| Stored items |
--

/-- At its departure second a lead takes its snapshot into its execution record and goes on into grace (R65, R67, R73, R74). At its grace
expiry an entry with a snapshot ends GRACE_EXPIRED with the readiness of that snapshot, bound or not; a lead with grace 0 does both at one
second (R77, R83 to R85). A ONE_SHOT entry leaves the book and a RECURRING one re-arms (R8, R80); the grant of an active lead is zeroed by a
GRANT of 0 (R81). Stated for the only entry with an event at that second, in a lawful book: the
lead of an outlet is its earliest bound entry (R20). -/
def Obligations.LeadTakesItsSnapshotAndGraceEndsIt : Prop :=
  ∀ (s : State) (e : Entry) (d : Nat), s.SecondOf e d → DepartureLaws s →
    (∀ o, e.next = some d → e.bound = some o → e.isLead = true → e.snapshot = none →
      let gone : Entry := { e with exec := some { e.counted.execution with snapshot := some (e.snapshotOn (s.cab.session o)) } }
      (0 < e.grace → ∃ t, exec (.sourceSecond .calendarFirst) s = .next t
        ∧ t.cab.entry? e.number = some gone
        ∧ (∀ n, n ≠ e.number → t.cab.entry? n = (s.cab.entry? n).map Entry.counted)
        ∧ t.cab.outcomes = s.cab.outcomes ∧ ∀ p, (t.cab.outlet p).grants = (s.cab.outlet p).grants)
      ∧ (e.grace = 0 → ∃ t, exec (.sourceSecond .calendarFirst) s = .next t
        ∧ Appended s t (gone.endRecord s.cab.nextSerial .graceExpired (if e.state = .holding then .ready else .short) d)
        ∧ ∀ b, e.booking = .oneShot b → t.cab.entry? e.number = none))
    ∧ ∀ dep n, e.next = some dep → dep + e.grace * 60 = d → e.snapshot = some n →
      ∃ t, exec (.sourceSecond .calendarFirst) s = .next t
        ∧ Appended s t (e.endRecord s.cab.nextSerial .graceExpired n.readiness dep)
        ∧ (∀ b, e.booking = .oneShot b → t.cab.entry? e.number = none)
        ∧ (∀ q, e.booking = .recurring q →
          (s.cab.findOccurrence e q d = none → t.cab.entry? e.number = none)
          ∧ ∀ u, s.cab.findOccurrence e q d = some u → ∃ e', t.cab.entry? e.number = some e' ∧ e'.next = some u ∧ e'.exec = none
            ∧ e'.bound = e.bound ∧ e'.occurrenceOutlet = e.bound)
        ∧ (∀ p, (t.cab.outlet p).grants =
          if e.bound = some p ∧ e.isActive = true then
            { released := 0, lastSeq := (s.cab.outlet p).grants.nextSeq, nextSeq := (s.cab.outlet p).grants.nextSeq + 1
              deferred := none, mark := (s.cab.outlet p).grants.mark }
          else (s.cab.outlet p).grants)
        ∧ ∀ p, e.bound = some p → e.isActive = true → ∃ r ∈ (t.cab.session p).queue, r.stale = false
          ∧ r.body = .grant (s.cab.outlet p).grants.nextSeq 0 (2 * s.arbiter.activeInterval + 5)

/-- The judgement of a supervisor window: a pass counts up to 4 and returns the source to the crystal at the fourth; a failure on the crystal
switches to the internal reference, makes a TRUE calendar DRIFTING, raises CLOCK_FALLBACK and delivers the seconds recovered, one after
another; on the internal reference it only clears the count (R145 to R148). The count itself is judged, and kept saturated (log 36); each
recovered second carries its own order, and their number is the command's (log 7, log 24). -/
def Obligations.WindowsDecideTheSource : Prop :=
  ∀ (s : State) (edges : Nat) (recovered : List SecondOrder), s.supply = .main →
    let kept : Option (BitVec 16) := some (BitVec.ofNat 16 (min 65535 edges))
    ((63570 ≤ edges ∧ edges ≤ 67502) →
      exec (.windowEnd edges recovered) s = .next { s with clock := { s.clock with
        lastWindow := kept, passCount := min 4 (s.clock.passCount + 1)
        source := if 3 ≤ s.clock.passCount then .crystal else s.clock.source } })
    ∧ (¬(63570 ≤ edges ∧ edges ≤ 67502) →
      (s.clock.source = .internal →
        exec (.windowEnd edges recovered) s = .next { s with clock := { s.clock with lastWindow := kept, passCount := 0 } })
      ∧ (s.clock.source = .crystal →
        let switched : State := { s with
          clock := { s.clock with
            lastWindow := kept, passCount := 0, source := .internal
            calendar := if s.clock.calendar = .trueTime then .drifting else s.clock.calendar }
          cab := s.cab.raise .clockFallback }
        exec (.windowEnd edges recovered) s =
          Host.Core.run Sys2Proof.core recovered.length
            ({ switched with pending := recovered.map Instr.sourceSecond ++ s.pending } : State)))

/-! ## Grant boundaries -/

/-- A grant boundary transfers the pending settings and starts the timer with the interval now active, and leaves alone what is not the
Arbiter's or the Book's (R92, R93). While power is stopped it leaves every grant zero and still renews the zero: each IDENTIFIED or STALE
session has a live GRANT of 0 in its queue (R94, R162). -/
def Obligations.BoundaryTransfersAndStartsTheTimer : Prop :=
  (∀ s : State, s.supply = .main → s.arbiter.boundaryDue = true →
      ∃ t, exec .grantBoundary s = .next t
        ∧ t.arbiter =
          { pendingAllowance := s.arbiter.pendingAllowance, activeAllowance := s.arbiter.pendingAllowance
            pendingInterval := s.arbiter.pendingInterval, activeInterval := s.arbiter.pendingInterval
            secondsLeft := s.arbiter.pendingInterval, boundaryDue := false }
        ∧ t.clock = s.clock ∧ t.planner = s.planner ∧ t.profiles = s.profiles ∧ t.shed = s.shed ∧ t.port = s.port
        ∧ t.supply = s.supply ∧ t.ms = s.ms ∧ t.cab.quiesce = s.cab.quiesce
        ∧ ∀ o, (t.cab.outlet o).plug = (s.cab.outlet o).plug ∧ (t.cab.outlet o).residual = (s.cab.outlet o).residual
          ∧ { (t.cab.session o).butQueue with leaseDue := .none } = { (s.cab.session o).butQueue with leaseDue := .none })
  ∧ (∀ s : State, s.supply = .main → s.arbiter.boundaryDue = true → AllowanceLaw s → s.powerStopped = true →
      ∃ t, exec .grantBoundary s = .next t
        ∧ ∀ o, (t.cab.outlet o).grants.released = 0 ∧ (t.cab.outlet o).grants.deferred = none
          ∧ ((s.cab.session o).takesGrants = true →
            ∃ r ∈ (t.cab.session o).queue, r.stale = false ∧ ∃ q, r.body = .grant q 0 (2 * s.arbiter.pendingInterval + 5)))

--

| ABOUT THIS TASK |
Return, word for word, every line from the top of the entries down to the line that holds "e.booking = .recurring q →", both included.

| WORKED SOLUTION |
/-- At its departure second a lead takes its snapshot into its execution record and goes on into grace (R65, R67, R73, R74). At its grace
expiry an entry with a snapshot ends GRACE_EXPIRED with the readiness of that snapshot, bound or not; a lead with grace 0 does both at one
second (R77, R83 to R85). A ONE_SHOT entry leaves the book and a RECURRING one re-arms (R8, R80); the grant of an active lead is zeroed by a
GRANT of 0 (R81). Stated for the only entry with an event at that second, in a lawful book: the
lead of an outlet is its earliest bound entry (R20). -/
def Obligations.LeadTakesItsSnapshotAndGraceEndsIt : Prop :=
  ∀ (s : State) (e : Entry) (d : Nat), s.SecondOf e d → DepartureLaws s →
    (∀ o, e.next = some d → e.bound = some o → e.isLead = true → e.snapshot = none →
      let gone : Entry := { e with exec := some { e.counted.execution with snapshot := some (e.snapshotOn (s.cab.session o)) } }
      (0 < e.grace → ∃ t, exec (.sourceSecond .calendarFirst) s = .next t
        ∧ t.cab.entry? e.number = some gone
        ∧ (∀ n, n ≠ e.number → t.cab.entry? n = (s.cab.entry? n).map Entry.counted)
        ∧ t.cab.outcomes = s.cab.outcomes ∧ ∀ p, (t.cab.outlet p).grants = (s.cab.outlet p).grants)
      ∧ (e.grace = 0 → ∃ t, exec (.sourceSecond .calendarFirst) s = .next t
        ∧ Appended s t (gone.endRecord s.cab.nextSerial .graceExpired (if e.state = .holding then .ready else .short) d)
        ∧ ∀ b, e.booking = .oneShot b → t.cab.entry? e.number = none))
    ∧ ∀ dep n, e.next = some dep → dep + e.grace * 60 = d → e.snapshot = some n →
      ∃ t, exec (.sourceSecond .calendarFirst) s = .next t
        ∧ Appended s t (e.endRecord s.cab.nextSerial .graceExpired n.readiness dep)
        ∧ (∀ b, e.booking = .oneShot b → t.cab.entry? e.number = none)
        ∧ (∀ q, e.booking = .recurring q →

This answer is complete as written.